For the purposes of this blog it’s infinitely infuriating that I can’t show you how HOT with yellow this painting actually is, right in front of me in my studio.  This is not entirely because of my relatively poor equipment or knowledge of digital colour, either.  I think the translation is not possible – original painting to internet or print.  This both saddens and gladdens me, as a painter.

You’ll just have to believe and imagine a yellow so alive it burns your retina and blots out all other colour.  A threshold yellow, beckoning, compelling, and also repelling.  Nickel Azo yellow, with washes of  ‘Indian’ yellow (good grief, what does That mean?), Mars Yellow, Hansa yellow medium and light….

Later on March 16
Later on March 16, still wet when photographed. Traditional colour theory says that compliments bring out the essence of their opposites – green and red; orange and blue; yellow and purple.  In this painting I want to initiate a different conversation – Azo with Cobalt.  Intense, so far.  We’ll see who else wants to be at table with those two….

More to come.

I’m happy to welcome April sun again, heartened by it as I am every year.
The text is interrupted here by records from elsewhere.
-- ==== Sys2Proof/Decode.lean ====
section
/-! DEFINITION. From halfwords to instructions and back (chapter 02_encoding of the spec; the field tables of the
instruction chapters). A halfword is a natural number below 65,536; an instruction is its head followed by its tail. -/

namespace Sys2Proof

/-! ### Codes of the operands (R45 to R49, R53, R54) -/

/-- OC7 code of a source (R45). -/
def Src.code : Src → Nat
  | .s n => n.val
  | .o n => 64 + n.val
  | .z n => 72 + n.val
  | .imm v => 96 + v.toNat

/-- The source an OC7 code names (R45). -/
def srcOf (n : Nat) : Option Src :=
  if n < 64 then some (.s (Fin.ofNat 64 n))
  else if n < 72 then some (.o (Fin.ofNat 8 (n - 64)))
  else if n < 76 then some (.z (Fin.ofNat 4 (n - 72)))
  else if n < 96 then none
  else if n < 128 then some (.imm (BitVec.ofNat 5 (n - 96)))
  else none

/-- OC7 code of a destination (R45). -/
def Dst.code : Dst → Nat
  | .s n => n.val
  | .o n => 64 + n.val
  | .z0 => 72
  | .discard => 76

/-- The destination an OC7 code names (R45). -/
def dstOf (n : Nat) : Option Dst :=
  if n < 64 then some (.s (Fin.ofNat 64 n))
  else if n < 72 then some (.o (Fin.ofNat 8 (n - 64)))
  else if n = 72 then some .z0
  else if n = 76 then some .discard
  else none

/-- VC7 code of a source (R46). -/
def VSrc.code : VSrc → Nat
  | .v n => n.val
  | .p n => 32 + n.val
  | .y n => 40 + n.val
  | .bc n => 64 + n.val

/-- The vector source a VC7 code names (R46). -/
def vsrcOf (n : Nat) : Option VSrc :=
  if n < 32 then some (.v (Fin.ofNat 32 n))
  else if n < 40 then some (.p (Fin.ofNat 8 (n - 32)))
  else if n < 42 then some (.y (Fin.ofNat 2 (n - 40)))
  else if n < 64 then none
  else if n < 128 then some (.bc (Fin.ofNat 64 (n - 64)))
  else none

/-- VC7 code of a destination (R46). -/
def VDst.code : VDst → Nat
  | .v n => n.val
  | .p n => 32 + n.val
  | .y0 => 40

/-- The vector destination a VC7 code names (R46). -/
def vdstOf (n : Nat) : Option VDst :=
  if n < 32 then some (.v (Fin.ofNat 32 n))
  else if n < 40 then some (.p (Fin.ofNat 8 (n - 32)))
  else if n = 40 then some .y0
  else none

/-- f2 code of a scalar floating-point type (R49). -/
def FTy.code : FTy → Nat
  | .f64 => 0 | .f32 => 1 | .bf16 => 2 | .f16 => 3

/-- The scalar floating-point type of an f2 code (R49). -/
def ftyOf : Nat → Option FTy
  | 0 => some .f64 | 1 => some .f32 | 2 => some .bf16 | 3 => some .f16 | _ => none

/-- Code of a type field that may be raw, code 31 (R48). -/
def rawCode : Option Ty → Nat
  | some t => t.code
  | none => 31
Here’s a tag thought:  perhaps boredom is in fact a place where structure can be set aside so that other, more fluid and enduring, changing things can enter?

Colour pages will continue – like my digital version of Klee’s notebooks, which I long to read in english.  From my familiar painter’s island, these will be a freeform romp through thoughts around the business of and tools for making visual art:  colour, line, form, subject, song, frequency, culture and cultural democracy, transformation.

Chime in, by all means – the process is best if collaborative.  Together we are an ecosystem and nothing happens in isolation.